Maven - Webapplicaties en plug-ins

Inhoudsopgave
In deze tutorial gaan we een webapplicatie maken met behulp van een Maven-archetype met een Java 1.4-compiler om later te zien hoe plug-ins werken met Maven, hoe ze worden gedeclareerd en hoe ze worden gebruikt.
Het eerste dat we gaan doen, is onze archetypegenerator initialiseren met het commando mvn acrhetype: genereren op dezelfde manier als in onze vorige tutorial en wanneer het ons vraagt ​​om het nummer dat het archetype identificeert, zullen we de volgende uitdrukking opnemen:
Webapp-j2ee14

Die de archetypen gaat filteren om ons degene te geven die overeenkomt met een webtoepassing die Java EE 1.4 gebruikt die we gaan selecteren met de 1 (als u alleen de uitdrukking "webapp" plaatst, krijgt u een uitgebreidere lijst met webarchetypen, maar dit is degene die we in deze zelfstudie zullen gebruiken).

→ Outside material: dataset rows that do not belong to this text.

/-- A program of core `c` may run in the present process state (R109, R461). -/
def State.programAllowed (s : State) (c : Nat) : Bool :=
  s.process == psArmed || s.process == psRunning || s.process == psFault || (s.process == psStopped && s.flag (Key.coreAutostart c))

/-- A write of the image of core `c` has begun and is not complete (R462): staged for the next tick, or its segments are arriving over
SDO or Flue. -/
def State.imageComing (s : State) (c : Nat) : Bool :=
  let key := Key.imagesImage (c - 1)
  s.dict.staged.any (fun w => w.key == key)
    || ((s.canopen.sdo.phase == .download || s.canopen.sdo.phase == .blockDownload || s.canopen.sdo.phase == .blockDownloadEnd)
      && s.canopen.sdo.key == key)
    || s.flue.doms.any (fun t => t.req.index % 65536 * 256 + t.req.sub % 256 == key)

/-- The number a write carries, or 0. -/
def numOf : Option DVal → Nat
  | some (.num v) => v.toNat
  | _ => 0

/-- LISTEN_ONLY (R485). -/
def State.listenOnly (s : State) (b : Fin 2) : Bool := s.nat (Key.canOperatingMode b) == 1

/-- The transmit port refuses a write for its state: LISTEN_ONLY, or the queue full (R485, R491). -/
def State.portClosed (s : State) (b : Fin 2) : Bool := s.listenOnly b || decide (32 ≤ (s.can[b]).queue.length)

/-- What a controller refuses in its state: a port that is closed, a Recover outside BUS_OFF (R485, R491, R500). -/
def State.canStateRefused (s : State) (key : Nat) : Bool :=
  (List.finRange 2).any (fun (b : Fin 2) => (key == Key.canTransmitPort b && s.portClosed b)
    || (key == Key.canRecover b && s.nat (Key.canBusState b) != 4))

/-- The process-state check of R117: sensor channels in Kindling mode (R106), RS subindexes outside INIT and STOPPED and, for the objects of
Kindling mode, KINDLING (R109), and what the owning chapters refuse in a state; a Kindling command outside Kindling mode is refused with
STATE (log 91). -/
def State.stateCheck (s : State) (p : Path) (key : Nat) (r : Row) (v : Option DVal) : Option Refused :=
  let idx := key / 256
  if s.process = psKindling ∧ 0x2400 ≤ idx ∧ idx ≤ 0x243F then some (.kindling key)
  else if r.right = .rs ∧ s.process ≠ psInit ∧ s.process ≠ psStopped ∧ s.process ≠ psKindling then some (.state key)
  else if idx = 0x2100 ∧ s.process = psFault then some (.state key)
  else if (idx = 0x1010 ∨ idx = 0x1011) ∧ s.dict.saveOp.isSome then some (.saveBusy key)
  else if key = Key.modeRequestedMode ∧ s.process = psKindling then some (.state key)
  else if 0x2110 ≤ idx ∧ idx ≤ 0x211F ∧ s.nat Key.modeActiveMode = idx - 0x2110 + 1 then some (.activeOverlay key)
  else if key = Key.lostAcknowledge ∧ s.nat Key.lostState = 1 then some (.state key)
  else if key = Key.ashClear ∧ (s.ash.failed || s.ash.clearing.isSome) then some (.state key)
  else if 0x3780 ≤ idx ∧ idx ≤ 0x37FF ∧ s.headed.isEmpty then some (.state key)
  else if key = Key.planPlan ∧ s.rootHead = false then some (.state key)
  else if key = Key.flueSiteKey ∧ p.writer ≠ .service then some (.state key)
  else if 0x2600 ≤ idx ∧ idx ≤ 0x263F ∧ key % 256 = 3 ∧ loopModeRefused s (idx - 0x2600) v then some (.state key)
  else if 0x2600 ≤ idx ∧ idx ≤ 0x263F ∧ key % 256 = 0x29 ∧ s.process ≠ psRunning then some (.state key)
  else if 0x2600 ≤ idx ∧ idx ≤ 0x263F ∧ key % 256 = 0x2B ∧ s.bitOf Key.bellowsGlobalStatus 0 then some (.state key)
  else if idx = 0x2681 ∧ 3 ≤ key % 256 ∧ key % 256 ≤ 0x0D ∧ s.nat Key.traceState ≠ 0 ∧ s.nat Key.traceState ≠ 4 then some (.state key)
  else if 0x2800 ≤ idx ∧ idx ≤ 0x2813 ∧ key % 256 = 2 ∧ actCommandRefused s (idx - 0x2800) v then some (.state key)
  else if 0x2800 ≤ idx ∧ idx ≤ 0x2813 ∧ key % 256 = 0x19 ∧ (s.acts.units.toList.getD (idx - 0x2800) .reset).present then some (.state key)
  else if 0x2820 ≤ idx ∧ idx ≤ 0x2829 ∧ key % 256 = 6 ∧ s.acts.present.toList.getD (idx - 0x2820) false then some (.state key)
  else if 0x3110 ≤ idx ∧ idx ≤ 0x3113 ∧ key % 256 = 0x20 ∧ returnRefused s (idx - 0x3110) v then some (.state key)
  else if s.canStateRefused key then some (.state key)
  else if key = Key.thermalRestart ∧ s.coldHold then some (.state key)
  else if key = Key.thermalBankEnable ∧ bankEnableRefused s v then some (.state key)
  else if 0x3400 = idx ∧ 2 ≤ key % 256 ∧ key % 256 ≤ 4 then some (.state key)
  else if 0x2400 ≤ idx ∧ idx ≤ 0x243F ∧ key % 256 = 0x13 ∧ s.flag (Key.chanEnable (idx - 0x2400)) = false then some (.state key)
  else if key = Key.procCommand ∧ v.isSome ∧ s.commandAllowed (numOf v) = false then some (.state key)
  else if key = Key.startKindlingCommand ∧ s.process ≠ psKindling then some (.state key)
  else if 0x3401 ≤ idx ∧ idx ≤ 0x3403 ∧ key % 256 = 2 ∧ (numOf v = 1 ∨ numOf v = 3)
      ∧ (s.programAllowed (idx - 0x3400) = false ∨ s.imageComing (idx - 0x3400)) then
    some (.state key)
  else if key = Key.imagesEraseSlot ∧ 1 ≤ numOf v ∧ numOf v ≤ 3 ∧ s.nat (Key.coreProgramState (numOf v)) = 2 then some (.state key)
  else if idx = 0x3410 ∧ 0x11 ≤ key % 256 ∧ key % 256 ≤ 0x13 ∧ s.nat (Key.coreProgramState (key % 256 - 0x10)) = 2 then some (.state key)
  else none

/-- The values a write is checked against while a mode switch is PENDING: the new set (R638). -/
def State.pendingView (s : State) : Option View :=
  s.dict.pending.map (fun q => overlayView s.baseGet q.entries)

/-- The range check of R117 for a single value; the combination rules of the owning chapters are judged at the commit, where
writes of one tick are taken together (R156, R231, R369, R370). -/
def rangeCheck (key : Nat) (r : Row) (v : Int) : Bool :=
  r.inRange v && valueOk key v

Eenmaal geselecteerd, wijs het de "groupId" van uw keuze en de artifactId "mywebapp14" toe en ga door totdat het maken is voltooid.
Hiermee zou je een map moeten hebben met de naam webapp14 en een POM-bestand dat er als volgt uit zou moeten zien:

Het is je misschien opgevallen dat er verschillende verschillen zijn met het basisarchetype dat we eerder hebben gemaakt:
  • Het label "verpakking" verwijst nu naar een oorlog in plaats van naar een pot, die een bestand zal genereren dat we kunnen implementeren op onze favoriete webserver.
  • We hebben 2 extra afhankelijkheden die ons zullen helpen bij het genereren van webapplicaties. Het pakket javax.servlet en het pakket javax.servlet.jsp om servlets en JSP te kunnen gebruiken in onze code (die perfect ondersteund worden door een we Tomcat server).
  • Na de afhankelijkheden hebben we een "build"-blok waarin de Maven-compilerplug-in zich bevindt. Dit komt omdat Maven onze code compileert met zijn eigen standaard plug-in die zal worden aangepast aan de versie van Java die je op je computer hebt, maar zoals in dit project hebben we ervoor gekozen om Java 1.4 te gebruiken, de POM vermeldt expliciet dat we gaan gebruiken Die specifieke versie: Java.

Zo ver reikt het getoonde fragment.